EXERCISE REQUIREMENTS:
Set down, please, exactly the lines below that run from the line with "unfold writeMirror" to the line with "l .locs) (h_fresh", both lines included.

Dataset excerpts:
↓↓↓
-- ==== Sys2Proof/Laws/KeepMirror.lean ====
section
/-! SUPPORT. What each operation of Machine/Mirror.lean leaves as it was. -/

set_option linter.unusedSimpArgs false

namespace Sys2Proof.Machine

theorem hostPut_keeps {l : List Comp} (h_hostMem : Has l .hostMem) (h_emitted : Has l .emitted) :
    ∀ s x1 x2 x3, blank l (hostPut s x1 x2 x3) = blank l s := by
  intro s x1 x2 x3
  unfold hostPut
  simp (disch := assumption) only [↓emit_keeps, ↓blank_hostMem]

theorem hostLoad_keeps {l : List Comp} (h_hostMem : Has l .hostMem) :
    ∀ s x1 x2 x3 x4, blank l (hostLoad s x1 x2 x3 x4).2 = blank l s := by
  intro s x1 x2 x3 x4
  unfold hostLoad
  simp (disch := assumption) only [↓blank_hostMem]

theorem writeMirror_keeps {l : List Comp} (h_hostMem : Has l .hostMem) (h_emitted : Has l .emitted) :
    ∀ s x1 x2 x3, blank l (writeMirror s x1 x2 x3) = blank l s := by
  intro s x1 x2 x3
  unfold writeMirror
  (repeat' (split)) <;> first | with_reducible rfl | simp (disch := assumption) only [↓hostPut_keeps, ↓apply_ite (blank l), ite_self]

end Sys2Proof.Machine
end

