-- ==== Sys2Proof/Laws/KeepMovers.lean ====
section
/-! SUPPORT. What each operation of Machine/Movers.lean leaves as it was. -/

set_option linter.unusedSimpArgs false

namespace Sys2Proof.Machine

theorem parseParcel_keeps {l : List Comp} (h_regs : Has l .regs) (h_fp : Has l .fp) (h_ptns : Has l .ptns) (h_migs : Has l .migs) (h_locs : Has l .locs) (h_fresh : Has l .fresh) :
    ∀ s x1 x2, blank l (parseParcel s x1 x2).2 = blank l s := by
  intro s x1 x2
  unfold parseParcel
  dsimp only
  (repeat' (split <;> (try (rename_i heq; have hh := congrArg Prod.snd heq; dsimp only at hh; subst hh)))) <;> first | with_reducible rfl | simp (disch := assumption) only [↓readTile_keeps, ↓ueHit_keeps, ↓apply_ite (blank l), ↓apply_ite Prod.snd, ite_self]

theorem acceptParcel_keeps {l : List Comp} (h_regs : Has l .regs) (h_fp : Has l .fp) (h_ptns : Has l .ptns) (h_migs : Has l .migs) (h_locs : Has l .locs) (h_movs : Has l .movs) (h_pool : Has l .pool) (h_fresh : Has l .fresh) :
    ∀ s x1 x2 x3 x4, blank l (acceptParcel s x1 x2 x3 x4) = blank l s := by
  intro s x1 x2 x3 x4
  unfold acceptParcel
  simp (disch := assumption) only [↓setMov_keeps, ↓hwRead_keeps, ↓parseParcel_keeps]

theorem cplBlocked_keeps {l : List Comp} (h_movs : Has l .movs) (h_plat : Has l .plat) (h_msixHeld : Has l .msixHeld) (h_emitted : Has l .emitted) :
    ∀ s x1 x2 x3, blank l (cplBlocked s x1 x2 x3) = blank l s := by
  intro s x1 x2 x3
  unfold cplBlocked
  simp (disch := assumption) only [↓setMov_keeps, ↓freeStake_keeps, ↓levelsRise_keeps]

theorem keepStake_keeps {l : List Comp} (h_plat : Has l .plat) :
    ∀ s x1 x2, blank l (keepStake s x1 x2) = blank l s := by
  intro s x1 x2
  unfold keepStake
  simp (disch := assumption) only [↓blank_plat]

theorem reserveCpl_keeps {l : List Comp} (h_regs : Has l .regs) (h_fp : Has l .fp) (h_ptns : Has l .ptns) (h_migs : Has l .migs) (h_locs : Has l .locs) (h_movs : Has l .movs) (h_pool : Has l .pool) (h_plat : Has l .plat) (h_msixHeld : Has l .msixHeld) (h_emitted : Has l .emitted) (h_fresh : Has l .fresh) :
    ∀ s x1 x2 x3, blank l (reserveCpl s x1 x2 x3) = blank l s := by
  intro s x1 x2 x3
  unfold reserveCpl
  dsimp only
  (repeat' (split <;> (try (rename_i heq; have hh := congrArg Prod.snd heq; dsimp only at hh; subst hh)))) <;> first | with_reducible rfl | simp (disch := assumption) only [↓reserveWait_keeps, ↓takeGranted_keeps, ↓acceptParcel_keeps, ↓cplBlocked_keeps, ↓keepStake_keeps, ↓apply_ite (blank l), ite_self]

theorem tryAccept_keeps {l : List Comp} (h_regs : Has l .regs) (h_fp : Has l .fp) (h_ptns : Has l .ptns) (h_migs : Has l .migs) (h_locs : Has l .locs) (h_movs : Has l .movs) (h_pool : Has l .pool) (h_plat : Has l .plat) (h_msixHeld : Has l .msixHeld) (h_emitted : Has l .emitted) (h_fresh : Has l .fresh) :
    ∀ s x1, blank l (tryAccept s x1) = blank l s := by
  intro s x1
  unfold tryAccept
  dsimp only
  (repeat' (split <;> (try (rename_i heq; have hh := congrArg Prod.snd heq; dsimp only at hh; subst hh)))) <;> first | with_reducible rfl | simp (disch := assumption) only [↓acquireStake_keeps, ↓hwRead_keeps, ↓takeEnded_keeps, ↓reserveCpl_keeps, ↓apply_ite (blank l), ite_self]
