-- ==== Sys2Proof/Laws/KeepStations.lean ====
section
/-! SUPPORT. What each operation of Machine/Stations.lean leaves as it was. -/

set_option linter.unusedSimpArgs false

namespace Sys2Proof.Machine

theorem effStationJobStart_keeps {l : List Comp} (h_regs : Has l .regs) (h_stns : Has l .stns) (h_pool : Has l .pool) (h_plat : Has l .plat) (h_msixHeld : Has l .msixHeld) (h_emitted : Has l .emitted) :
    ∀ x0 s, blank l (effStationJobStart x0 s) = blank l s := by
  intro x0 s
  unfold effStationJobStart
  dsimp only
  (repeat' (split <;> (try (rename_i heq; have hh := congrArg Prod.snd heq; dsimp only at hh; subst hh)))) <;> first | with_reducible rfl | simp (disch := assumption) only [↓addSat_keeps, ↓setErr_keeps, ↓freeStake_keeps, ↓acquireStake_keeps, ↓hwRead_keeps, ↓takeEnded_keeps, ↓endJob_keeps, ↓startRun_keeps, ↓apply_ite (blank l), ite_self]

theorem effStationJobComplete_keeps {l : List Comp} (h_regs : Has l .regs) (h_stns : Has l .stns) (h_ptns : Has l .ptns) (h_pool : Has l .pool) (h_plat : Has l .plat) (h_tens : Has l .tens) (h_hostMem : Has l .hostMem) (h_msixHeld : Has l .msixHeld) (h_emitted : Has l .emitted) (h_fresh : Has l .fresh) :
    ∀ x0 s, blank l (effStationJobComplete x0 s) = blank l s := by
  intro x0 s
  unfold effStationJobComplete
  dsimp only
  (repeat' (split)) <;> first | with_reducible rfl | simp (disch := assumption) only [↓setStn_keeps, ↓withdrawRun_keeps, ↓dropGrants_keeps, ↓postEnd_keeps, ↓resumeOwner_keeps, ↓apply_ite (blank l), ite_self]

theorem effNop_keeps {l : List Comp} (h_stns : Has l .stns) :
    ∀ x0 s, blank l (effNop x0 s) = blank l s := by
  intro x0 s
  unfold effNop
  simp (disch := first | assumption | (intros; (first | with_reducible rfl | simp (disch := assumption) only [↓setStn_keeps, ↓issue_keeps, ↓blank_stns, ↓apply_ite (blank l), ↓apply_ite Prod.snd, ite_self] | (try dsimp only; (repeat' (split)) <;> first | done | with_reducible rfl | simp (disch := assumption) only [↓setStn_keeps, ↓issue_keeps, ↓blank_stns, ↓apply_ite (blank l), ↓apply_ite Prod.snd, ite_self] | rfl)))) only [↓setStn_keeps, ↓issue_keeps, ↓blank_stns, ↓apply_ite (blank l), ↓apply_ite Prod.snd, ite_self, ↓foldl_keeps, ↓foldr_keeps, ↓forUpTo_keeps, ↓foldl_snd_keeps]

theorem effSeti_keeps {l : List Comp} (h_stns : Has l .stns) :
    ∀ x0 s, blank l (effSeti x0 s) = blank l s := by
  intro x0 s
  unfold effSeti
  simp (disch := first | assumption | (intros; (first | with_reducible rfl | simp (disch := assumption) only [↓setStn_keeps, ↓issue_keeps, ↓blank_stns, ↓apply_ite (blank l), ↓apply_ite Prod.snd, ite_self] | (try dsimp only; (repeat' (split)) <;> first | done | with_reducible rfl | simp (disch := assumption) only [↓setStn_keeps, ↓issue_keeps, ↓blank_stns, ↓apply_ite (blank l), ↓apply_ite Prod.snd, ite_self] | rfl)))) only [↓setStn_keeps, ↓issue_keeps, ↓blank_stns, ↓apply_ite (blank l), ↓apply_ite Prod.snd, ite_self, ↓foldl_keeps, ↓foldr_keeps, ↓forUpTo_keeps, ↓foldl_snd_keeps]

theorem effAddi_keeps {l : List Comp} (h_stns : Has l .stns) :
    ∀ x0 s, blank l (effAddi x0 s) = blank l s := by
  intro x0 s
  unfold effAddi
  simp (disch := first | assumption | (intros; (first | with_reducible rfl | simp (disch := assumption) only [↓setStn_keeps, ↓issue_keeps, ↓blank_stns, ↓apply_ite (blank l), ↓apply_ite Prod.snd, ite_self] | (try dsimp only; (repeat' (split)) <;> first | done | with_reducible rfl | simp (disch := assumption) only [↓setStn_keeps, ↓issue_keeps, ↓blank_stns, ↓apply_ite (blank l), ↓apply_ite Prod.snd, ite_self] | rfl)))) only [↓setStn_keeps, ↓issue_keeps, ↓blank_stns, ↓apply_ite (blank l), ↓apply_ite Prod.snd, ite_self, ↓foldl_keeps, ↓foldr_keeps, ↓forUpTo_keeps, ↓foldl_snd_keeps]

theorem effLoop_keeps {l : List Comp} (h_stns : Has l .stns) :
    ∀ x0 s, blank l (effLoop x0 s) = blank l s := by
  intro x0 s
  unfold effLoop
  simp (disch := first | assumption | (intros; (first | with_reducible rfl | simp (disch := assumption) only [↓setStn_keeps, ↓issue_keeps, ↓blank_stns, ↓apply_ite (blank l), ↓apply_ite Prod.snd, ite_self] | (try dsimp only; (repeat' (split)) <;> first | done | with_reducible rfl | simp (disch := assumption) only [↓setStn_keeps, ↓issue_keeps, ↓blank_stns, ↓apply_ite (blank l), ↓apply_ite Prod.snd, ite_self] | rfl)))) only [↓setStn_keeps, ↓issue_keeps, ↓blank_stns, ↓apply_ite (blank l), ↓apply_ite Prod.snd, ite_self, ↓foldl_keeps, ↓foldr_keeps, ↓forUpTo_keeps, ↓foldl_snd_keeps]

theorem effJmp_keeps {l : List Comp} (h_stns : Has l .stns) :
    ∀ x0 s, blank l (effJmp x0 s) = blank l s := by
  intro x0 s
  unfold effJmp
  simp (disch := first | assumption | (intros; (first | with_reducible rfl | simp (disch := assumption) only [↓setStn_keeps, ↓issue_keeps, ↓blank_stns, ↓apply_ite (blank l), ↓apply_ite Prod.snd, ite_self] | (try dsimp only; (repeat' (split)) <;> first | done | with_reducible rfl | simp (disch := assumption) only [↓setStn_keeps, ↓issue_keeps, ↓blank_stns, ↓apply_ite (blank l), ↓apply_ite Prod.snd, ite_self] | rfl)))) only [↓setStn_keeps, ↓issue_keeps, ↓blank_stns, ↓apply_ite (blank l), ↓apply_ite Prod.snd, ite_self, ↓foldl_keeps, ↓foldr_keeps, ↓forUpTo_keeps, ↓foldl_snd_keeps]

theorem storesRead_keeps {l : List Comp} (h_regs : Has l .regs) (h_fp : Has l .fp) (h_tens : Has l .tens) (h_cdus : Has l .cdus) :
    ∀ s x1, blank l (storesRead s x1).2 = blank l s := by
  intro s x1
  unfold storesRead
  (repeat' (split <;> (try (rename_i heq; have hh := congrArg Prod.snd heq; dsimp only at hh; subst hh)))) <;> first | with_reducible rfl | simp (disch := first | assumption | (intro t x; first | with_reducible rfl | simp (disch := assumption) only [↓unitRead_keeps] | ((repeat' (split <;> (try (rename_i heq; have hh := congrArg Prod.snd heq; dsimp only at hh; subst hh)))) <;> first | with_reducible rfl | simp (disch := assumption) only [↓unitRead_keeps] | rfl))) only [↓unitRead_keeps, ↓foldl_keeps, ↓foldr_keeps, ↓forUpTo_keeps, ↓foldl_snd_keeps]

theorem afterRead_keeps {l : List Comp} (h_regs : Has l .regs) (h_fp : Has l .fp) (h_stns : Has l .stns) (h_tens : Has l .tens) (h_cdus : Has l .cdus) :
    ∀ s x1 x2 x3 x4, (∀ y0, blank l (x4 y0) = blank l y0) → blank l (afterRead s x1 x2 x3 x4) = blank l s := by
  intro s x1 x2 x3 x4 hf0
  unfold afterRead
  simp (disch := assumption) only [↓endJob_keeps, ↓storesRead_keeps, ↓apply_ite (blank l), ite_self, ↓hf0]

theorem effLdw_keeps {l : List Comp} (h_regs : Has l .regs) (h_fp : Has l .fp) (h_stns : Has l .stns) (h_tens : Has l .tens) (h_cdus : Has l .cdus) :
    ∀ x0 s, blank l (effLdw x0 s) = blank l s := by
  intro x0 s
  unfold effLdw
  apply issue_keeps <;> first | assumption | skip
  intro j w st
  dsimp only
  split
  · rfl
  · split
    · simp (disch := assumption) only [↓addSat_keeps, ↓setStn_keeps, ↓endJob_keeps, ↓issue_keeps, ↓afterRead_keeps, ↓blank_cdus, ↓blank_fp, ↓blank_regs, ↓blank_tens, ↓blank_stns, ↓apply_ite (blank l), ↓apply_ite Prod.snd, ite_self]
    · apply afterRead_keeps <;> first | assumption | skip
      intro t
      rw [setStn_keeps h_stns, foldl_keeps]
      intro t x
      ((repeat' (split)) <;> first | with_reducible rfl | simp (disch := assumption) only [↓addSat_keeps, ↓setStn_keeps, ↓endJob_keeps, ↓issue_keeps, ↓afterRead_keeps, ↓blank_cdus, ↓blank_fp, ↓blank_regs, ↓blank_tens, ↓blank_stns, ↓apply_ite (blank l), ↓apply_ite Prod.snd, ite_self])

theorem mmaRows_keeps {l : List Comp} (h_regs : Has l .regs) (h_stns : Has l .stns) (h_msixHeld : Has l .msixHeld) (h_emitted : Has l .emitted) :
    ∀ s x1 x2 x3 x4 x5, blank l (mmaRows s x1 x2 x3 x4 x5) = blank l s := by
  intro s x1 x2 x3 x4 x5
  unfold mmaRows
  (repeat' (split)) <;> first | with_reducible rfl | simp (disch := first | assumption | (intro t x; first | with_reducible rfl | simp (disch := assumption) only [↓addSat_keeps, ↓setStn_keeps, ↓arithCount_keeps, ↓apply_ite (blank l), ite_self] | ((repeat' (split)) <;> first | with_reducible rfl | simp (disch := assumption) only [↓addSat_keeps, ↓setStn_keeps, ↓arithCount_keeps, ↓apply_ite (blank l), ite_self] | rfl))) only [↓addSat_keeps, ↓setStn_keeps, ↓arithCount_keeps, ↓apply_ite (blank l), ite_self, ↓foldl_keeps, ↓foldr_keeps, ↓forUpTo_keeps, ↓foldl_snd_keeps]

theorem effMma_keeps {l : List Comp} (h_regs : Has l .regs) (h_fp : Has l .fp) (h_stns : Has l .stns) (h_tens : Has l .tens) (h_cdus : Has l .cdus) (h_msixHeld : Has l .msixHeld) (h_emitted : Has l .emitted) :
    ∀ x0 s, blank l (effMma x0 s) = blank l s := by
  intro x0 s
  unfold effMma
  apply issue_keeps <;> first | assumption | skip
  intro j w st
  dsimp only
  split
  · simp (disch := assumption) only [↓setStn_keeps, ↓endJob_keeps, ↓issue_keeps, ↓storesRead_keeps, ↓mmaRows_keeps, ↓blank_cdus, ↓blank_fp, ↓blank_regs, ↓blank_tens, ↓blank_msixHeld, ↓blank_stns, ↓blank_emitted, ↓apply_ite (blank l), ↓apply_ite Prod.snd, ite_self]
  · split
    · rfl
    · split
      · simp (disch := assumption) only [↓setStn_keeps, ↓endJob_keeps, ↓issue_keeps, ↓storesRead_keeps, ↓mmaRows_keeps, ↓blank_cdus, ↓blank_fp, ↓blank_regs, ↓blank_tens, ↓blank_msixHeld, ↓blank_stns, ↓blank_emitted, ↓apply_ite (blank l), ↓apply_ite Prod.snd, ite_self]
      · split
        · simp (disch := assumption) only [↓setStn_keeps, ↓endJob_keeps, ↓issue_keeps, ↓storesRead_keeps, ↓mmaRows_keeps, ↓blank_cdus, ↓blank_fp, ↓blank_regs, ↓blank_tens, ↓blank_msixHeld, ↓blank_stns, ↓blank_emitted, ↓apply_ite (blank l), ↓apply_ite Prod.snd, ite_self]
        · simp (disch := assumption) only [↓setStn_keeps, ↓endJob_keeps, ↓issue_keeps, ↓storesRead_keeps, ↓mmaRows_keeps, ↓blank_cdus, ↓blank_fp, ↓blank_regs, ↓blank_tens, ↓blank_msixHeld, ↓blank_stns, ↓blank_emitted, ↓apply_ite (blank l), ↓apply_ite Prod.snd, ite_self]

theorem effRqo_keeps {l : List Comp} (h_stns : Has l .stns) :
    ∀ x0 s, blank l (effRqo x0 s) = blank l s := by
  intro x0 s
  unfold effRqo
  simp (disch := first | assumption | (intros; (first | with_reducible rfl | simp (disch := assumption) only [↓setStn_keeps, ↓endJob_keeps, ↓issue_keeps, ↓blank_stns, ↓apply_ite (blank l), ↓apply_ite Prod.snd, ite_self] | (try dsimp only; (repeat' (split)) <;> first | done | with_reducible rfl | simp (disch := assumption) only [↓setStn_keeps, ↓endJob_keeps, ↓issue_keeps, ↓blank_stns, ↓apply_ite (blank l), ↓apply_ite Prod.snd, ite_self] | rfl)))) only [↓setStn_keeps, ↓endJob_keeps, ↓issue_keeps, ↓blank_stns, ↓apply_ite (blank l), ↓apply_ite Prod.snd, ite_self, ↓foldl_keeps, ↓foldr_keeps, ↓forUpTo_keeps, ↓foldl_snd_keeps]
↑↑↑
EXERCISE RESPONSE:
  unfold writeMirror
  (repeat' (split)) <;> first | with_reducible rfl | simp (disch := assumption) only [↓hostPut_keeps, ↓apply_ite (blank l), ite_self]

end Sys2Proof.Machine
end

-- ==== Sys2Proof/Laws/KeepMovers.lean ====
section
/-! SUPPORT. What each operation of Machine/Movers.lean leaves as it was. -/

set_option linter.unusedSimpArgs false

namespace Sys2Proof.Machine

theorem parseParcel_keeps {l : List Comp} (h_regs : Has l .regs) (h_fp : Has l .fp) (h_ptns : Has l .ptns) (h_migs : Has l .migs) (h_locs : Has l .locs) (h_fresh : Has l .fresh) :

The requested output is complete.